CONCLUSION: Everolimus might be effective for patients with metastatic epithelioid angiomyolipoma who are undergoing hemodialysis.

angiomyolipoma

computed tomography

epithelioid AML

hemodialysis

hematoxylin and eosin

human melanin black

magnetic resonance imaging

mammalian target of rapamycin

perivascular epithelioid cell tumor

positron emission tomography

trans‐arterial embolization

tuberous sclerosis complex

We report a rare case of metastasis of EAML in bone that was treated with everolimus. It is important to note that everolimus may offer clinical benefit for patients with metastatic EAML who are undergoing HD.

Introduction

EAML is an infrequently seen variation of AML with aggressive features similar to those of a malignant tumor. We report our rare experience of metastatic EAML in a patient undergoing HD who was treated with everolimus and review the available literature.

Case presentation

A 53‐year‐old woman complaining primarily of right knee pain was referred to our hospital. She had been examined for convulsive attack in early childhood and diagnosed as having TSC complicated by subependymal nodules and lymphangioleiomyomatosis. She underwent selective TAE for hemorrhage from AML in 2011 and had begun HD. Later, because of bleeding from a residual aneurysm of AML, TAE of both renal arteries was performed. In 2015, the patient experienced right low back pain, and CT revealed two tumors of 2 cm in size behind the right kidney. Resection of these tumors after TAE had been judged as high risk in a previous hospital. Thus, TAE of the residual feeding artery and needle biopsies of the tumors were conducted. The specimen had shown sheet‐like hyperplasia comprised of epithelioid cells. Immunohistochemically, the tumor cells had stained positive for Melan‐A, smooth muscle actin, c‐kit and vimentin, and negative for cytokeratin and HMB‐45. Based on these results, the tumors had been diagnosed as an EAML (Fig. 1). After TAE, the tumor did not show significant changes. The patient then presented with right knee pain in 2017, at which time CT scans and PET‐CT revealed a bone tumor in the distal right femur (Figs 2,3). Needle biopsies of the bone tumor performed for histological confirmation showed epithelioid cells with relatively large nuclei.

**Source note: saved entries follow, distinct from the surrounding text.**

-- ==== Sys2Proof/Machine/Receiver.lean ====
section
/-! DEFINITION. The receivers (section 7.5), trunk intake (section 9.1, 9.4), the judging of answers
(R163), bursts of errors (R147 to R149), and the commands CHARACTER_RECEIVED, TELEGRAM_COMPLETE,
GAP_TIMER_EXPIRY. -/

namespace Sys2Proof.Machine

/-- Samples from the decision of a stop bit, at its tenth, to the expiry of the gap timer: the other six
of the stop bit and 22 bit times (R134; DEDUCED, log 10). -/
abbrev gapSamples : Nat := 358

/-- One character time in samples (section 8). -/
abbrev characterSamples : Nat := 176

/-! ### Telegram errors and the port restart (R147 to R149) -/

/-- What a port restart does to the port (R148, R149). -/
def Port.restarted (x : Port) : Port :=
  { x with
    receiver := .hunt
    waitMark := true
    gapTimer := none
    sampler := none
    counters := { x.counters with restart := bump x.counters.restart }
    polaritySuspect := x.polaritySuspect || x.spaceRun == characterSamples
    errorRun := 0 }

/-- A telegram error handed to the port (R147): at the eighth in a row the port restarts in the same
event, with the port-restart flag (R148). -/
def State.telegramError (s : State) (p : PortId) : State :=
  if (s.port p).errorRun + 1 < 8 then
    s.updatePort p (fun x => { x with errorRun := x.errorRun + 1 })
  else (s.updatePort p Port.restarted).raisePortRestart

/-- A discard in ASSEMBLE (R133): on the branch it ends a transaction in RECEIVING with BAD-RESPONSE
(R162), and then it is handed to the port as one telegram error. -/
def State.discardInAssembly (s : State) (p : PortId) : State :=
  match p with
  | .trunk => s.telegramError .trunk
  | .branch => (s.endIfReceiving .badResponse).telegramError .branch

/-! ### Trunk intake (R152, R155 to R157) -/

/-- A relay candidate (R155): entered at the queue's tail with a reserved place, or answered BUSY or
dropped (R156). -/
def State.takeRelayCandidate (s : State) (t : Telegram) : State :=
  if s.relayQueue.length < Config.relayQueueCapacity ∧ s.trunkOut.canReserve then
    (s.reservePlace).withRelayQueue (s.relayQueue ++ [t])
  else s.fillFreeOrDrop (supervisorRefuse t .busy)

/-- Trunk intake classifies a good telegram by its kind and DEST (R152). -/
def State.trunkIntake (s : State) (t : Telegram) : State :=
  if (t.code = kindRead ∨ t.code = kindSet) ∧ s.relaySet.contains t.dest.toNat then
    s.takeRelayCandidate t
  else if t.code = kindAdmin ∧ t.dest = s.ownAddress then
    s.takeAdminPayload t.src (t.payload.headD 0) t.payload.tail
  else s

/-! ### Answers (R163) -/

/-- The result of a good telegram judged against the request (R163). -/
def judge (request answer : Telegram) : TxnResult :=
  if answer.src = request.dest ∧ answer.dest = request.src then
    if request.code = kindRead ∧ answer.code = kindReport then .answered answer
    else if request.code = kindSet ∧ answer.code = kindApplied then .answered answer
    else if answer.code = kindRefuse ∧ (request.code = kindRead ∨ request.code = kindSet) then
      .refused answer
    else .badResponse
  else .badResponse

/-- The transaction manager judges a good telegram completed in RECEIVING (R163). -/
def State.judgeAnswer (s : State) (t : Telegram) : State :=
  match s.txn with
  | .outstanding .receiving q => s.endTransaction (judge q.request t)
  | _ => s

/-- The blocks that take a good telegram on the branch (R135): items first, the result second. -/
def State.branchIntake (s : State) (t : Telegram) : State :=
  let s1 :=
    if t.code = kindReport then s.takeReport t
    else if t.code = kindApplied then s.takeApplied t
    else s
  s1.judgeAnswer t

/-- A good telegram handed to the port and to the blocks that take it (R135, R147). -/
def State.takeGood (s : State) (p : PortId) (t : Telegram) : State :=
  let s1 := s.updatePort p (fun x => { x with errorRun := 0 })
  match p with
  | .trunk => s1.trunkIntake t
  | .branch => s1.branchIntake t

/-- A port's receiver leaves ASSEMBLE for HUNT, its gap timer stopped. -/
def Port.toHunt (x : Port) : Port := { x with receiver := .hunt, gapTimer := none }

/-- An ADDRESS discard (R126, R135): counted, no telegram error; on the branch it ends a transaction in
RECEIVING with BAD-RESPONSE (R162). -/
def State.discardAddress (s : State) (p : PortId) : State :=
  let s1 := s.count p (fun k => { k with address := bump k.address })
  match p with
  | .trunk => s1
  | .branch => s1.endIfReceiving .badResponse

/-- The receiver completes a telegram: check, then address (R135). DESIGN CHOICE (log 25): the address test
stands before sample intake and the override unit also for a REPORT or APPLIED on the branch, although R23
and R94 take one "whatever its DEST". -/
def State.completeTelegram (s : State) (p : PortId) (bytes : List Byte) : State :=
  let s1 := s.updatePort p Port.toHunt
  if ¬ checkPasses bytes then
    (s1.count p (fun k => { k with crc := bump k.crc })).discardInAssembly p
  else if ¬ addressAssigned (assembledTelegram bytes).dest then s1.discardAddress p
  else s1.takeGood p (assembledTelegram bytes)

/-! ### Characters (R123, R132, R133) -/

/-- Every bit of the character is at space (R123). -/
def charIsBreak (ch : LineChar) : Bool := !ch.stopMark && !ch.markBit && ch.data == 0

/-- A NOISE character is counted once (R122). -/
def State.countNoise (s : State) (p : PortId) (noise : Bool) : State :=
  if noise then s.count p (fun k => { k with noise := bump k.noise }) else s

/-- A character error is counted BREAK or FRAMING, and the receiver waits for mark in HUNT (R123). -/
def State.countCharError (s : State) (p : PortId) (isBreak : Bool) : State :=
  (s.count p (fun k =>
    if isBreak then { k with breaks := bump k.breaks } else { k with framing := bump k.framing })).updatePort
      p (fun x => { x.toHunt with waitMark := true })

/-- The receiver stores a run of bytes in ASSEMBLE and starts the gap timer anew (R132 to R134). -/
def Port.assembling (x : Port) (bytes : List Byte) : Port :=
  { x with receiver := .assemble bytes, gapTimer := some gapSamples }

/-- The branch receiver enters ASSEMBLE: a transaction in AWAITING moves to RECEIVING, its response
timer stopped (R162). -/
def State.answerBegins (s : State) (p : PortId) : State :=
  match p with
  | .trunk => s
  | .branch => if s.inPhase .awaiting then s.movePhase .receiving else s

/-- A LENGTH error is counted (R127, R133). -/
def State.countLength (s : State) (p : PortId) : State :=
  s.count p (fun k => { k with length := bump k.length })

/-- A sound character at the next position of a telegram in assembly (R133). -/
def State.assembleNext (s : State) (p : PortId) (bytes : List Byte) (data : Byte) : State :=
  let all := bytes ++ [data]
  if all.length = 4 ∧ ¬ lenAllowed (kindCode (all.getD 2 0)) (all.getD 3 0).toNat then
    ((s.updatePort p Port.toHunt).countLength p).discardInAssembly p
  else if all.length = 6 + (all.getD 3 0).toNat then s.completeTelegram p all
  else s.updatePort p (fun x => x.assembling all)

/-- A character by the receiver's state (R132, R133). -/
def State.takeCharIn (s : State) (p : PortId) (ch : LineChar) : State :=
  match (s.port p).receiver with
  | .hunt =>
    if ¬ ch.stopMark then s.countCharError p (charIsBreak ch)
    else if ch.markBit then (s.updatePort p (fun x => x.assembling [ch.data])).answerBegins p
    else s
  | .assemble bytes =>
    if ¬ ch.stopMark then (s.countCharError p (charIsBreak ch)).discardInAssembly p
    else if ch.markBit then
      ((s.updatePort p (fun x => x.assembling [ch.data])).countLength p).discardInAssembly p
    else s.assembleNext p bytes ch.data

/-- The receiver of a port looks for characters: its driver is not enabled (R136) and it does not wait
for mark (R123). -/
def Port.listens (x : Port) : Bool := x.tx.isNone && !x.waitMark

/-- A character has ended on the line: it is sampled no longer, and its start bit at space has ended the
line idle condition (R140). An idle count that has not yet reached 176 stays as it stands (DESIGN CHOICE,
log 19): samples at space set it to 0, and the command does not say how many samples it stands for. -/
def Port.characterEnded (x : Port) : Port :=
  { x with
    sampler := none
    idleCount := if x.lineIdle then 0 else x.idleCount
    lineIdle := false }

/-- A character taken at the decision of its stop bit (R122, R132, R133). -/
def State.takeChar (s : State) (p : PortId) (ch : LineChar) : State :=
  ((s.updatePort p Port.characterEnded).countNoise p ch.noise).takeCharIn p ch

/-- CHARACTER_RECEIVED (R132, R133). A receiver that does not listen takes none (R123, R136). -/
def execCharacterReceived (p : PortId) (ch : LineChar) (s : State) : Host.Outcome State Fault Refusal :=
  .next (if (s.port p).listens then s.takeChar p ch else s)

/-- The character with this data byte is the last of the telegram in assembly (R133). -/
def Receiver.completesWith (r : Receiver) (data : Byte) : Bool :=
  match r with
  | .hunt => false
  | .assemble bytes => 4 ≤ bytes.length && (bytes ++ [data]).length == 6 + (bytes.getD 3 0).toNat

/-- TELEGRAM_COMPLETE (R135): the last character, mark bit clear, completes the telegram in assembly. A
character at any other position completes none (log 9). -/
def execTelegramComplete (p : PortId) (last : Byte) (noise : Bool) (s : State) :
    Host.Outcome State Fault Refusal :=
  .next (
    if (s.port p).listens && (s.port p).receiver.completesWith last then
      s.takeChar p { data := last, markBit := false, stopMark := true, noise := noise }
    else s)

/-- The gap timer expires: the partial telegram is discarded with a GAP error (R134). -/
def State.gapExpires (s : State) (p : PortId) : State :=
  ((s.updatePort p Port.toHunt).count p (fun k => { k with gap := bump k.gap })).discardInAssembly p

/-- GAP_TIMER_EXPIRY (R134). A stopped timer does not expire (log 9). -/
def execGapTimerExpiry (p : PortId) (s : State) : Host.Outcome State Fault Refusal :=
  .next (if (s.port p).gapTimer.isSome then s.gapExpires p else s)

end Sys2Proof.Machine
end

Immunohistochemically, the tumor cells were positive for Melan‐A and vimentin, weakly positive for c‐kit, and negative for cytokeratin and HMB‐45. As these features resembled those of the retroperitoneal EAML, the bone tumor was diagnosed as a metastasis of the EAML (Fig. 1). She was subsequently referred to our hospital for treatment with the mTOR inhibitor everolimus.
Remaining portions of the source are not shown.